Meditations on Psalm 23
Language of Hope
Reflecting on Psalm 23 — specifically through its verbs — there’s something for almost everyone. What speaks to you? — Rev. Gail
WANT
It seems to me we can never give up longing and wishing while we are thoroughly alive. There are certain things we feel to be beautiful and good, and we must hunger after them. — George Eliot
Want (excerpt) by Gretchen Marquette
When I was twelve, I wanted a macaw
but they cost hundreds of dollars.
If we win the lottery? …
Yes, my mother said.
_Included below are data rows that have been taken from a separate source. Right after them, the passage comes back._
-- ==== Sys2Proof/Machine/Preempt.lean ====
section
/-! DEFINITION. Pre-emption, the save area with its context records, resume (R57, R305, R330, R345, R414-R418), and the repairs
that pre-empt (R18, R466, R467). -/

namespace Sys2Proof.Machine

/-! ## Halting (R414, R415) -/

/-- Bytes of a save area: header, a record for each bound slot, lane stores of core local memory (R415). -/
def areaBytes (s : State) (l : Launch) : Nat :=
  0x10000 + 0xE000 * l.ns s + (if l.lsspace then 0 else l.lsbytes * l.ns s)

/-- A save area lies in region 3 or 4 of this package and is large enough. -/
def areaOk (s : State) (l : Launch) (a : Word) : Bool :=
  let k := gaKey a
  let e := k + areaBytes s l - 1
  decide (gaPkg a = s.pkgid) && (decide (keyRegion k = 3) || decide (keyRegion k = 4)) && decide (bitsOf a 15 0 = 0) &&
  decide (keyRegion e = keyRegion k) && coordsOk (keyRegion k) (keyOff k) && coordsOk (keyRegion e) (keyOff e) &&
  (decide (keyRegion k = 4) || decide (s.homeDie k = s.homeDie e)) && !reservedKey k && !reservedKey e

/-- Send the halt to every bound die. -/
def startHalt (s : State) (l : Launch) : State :=
  let s := s.modLaunch l.num fun x => { x with phase := .halting }
  l.boundDies.foldl (fun s d => s.again (.preemptTriggerArrival d l.num)) s

/-- LCMD pre-empt: STATE 3 and a save area that holds the launch, or LERR[1]. A launch that is already halting goes on halting. -/
def execLcmdPreempt (die slot : Nat) (s : State) : Out :=
  match launchAt s die slot with
  | some l =>
    if (lstatOf s die slot).1 = stRunning ∧ areaOk s l (SMap.get (s.die die).lsave 0 slot) then
      .next (if l.phase = .running then startHalt s l else s)
    else .next (refuseWrite s die)
  | none => .next (refuseWrite s die)

/-- Slots of a launch on a die. -/
def slotsOf (s : State) (launch : Nat) (here : SlotRef → Bool) : List SlotRef :=
  ((s.slots.filter fun x => x.2.occupied && decide (x.2.launch = launch)).map fun x => refOf (x.1 / 8) (x.1 % 8)).filter here

/-- Halt a slot: the turns it has lost while parked are counted, it issues no more, its claim is cleared, and an operation of its own at a boundary leaves the unit
(R390, R414, R463). A slot that BRK has halted stays so. -/
def haltSlot (s : State) (r : SlotRef) : State :=
  let s := (countParked r s).modSlot r fun x => if x.halt = .no then { x with halt := .preempt } else x
  let s := unclaim s r.coreKey r.slot
  match (s.core r.coreKey).running with
  | some o => if o.slot = r.slot ∧ o.claimed then requeue (unclaim s r.coreKey unitClaim) r.coreKey o else s
  | none => s

/-- PREEMPT_TRIGGER_ARRIVAL: the halt reaches the slots of a die. -/
def execPreemptTriggerArrival (die launch : Nat) (s : State) : Out :=
  match s.launch launch with
  | some l =>
    if l.phase = .halting then .next ((slotsOf s launch fun r => decide (r.die = die)).foldl haltSlot s) else .next s
  | none => .next s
If we win the lottery.
I was satisfied, so long as it wasn’t impossible …
LIE DOWN
A friend is someone who helps you up when you’re down, and if they can’t, they lay down beside you and listen. — Anonymous (proverb)
There is not a person alive who isn’t going to have some awfully bad days in their lives. I tell my players that what I mean by fighting is when … all the odds are against you. What are you going to do? Most people just lay down and quit. Well, I want my people to fight back. — Coach Paul Bryant
RESTORE
Look Out (excerpt) — Wendell Berry
Leave your windows and go out, people of the world,
go into the streets, go into the fields, go into the woods
and along the streams. Go together, go alone.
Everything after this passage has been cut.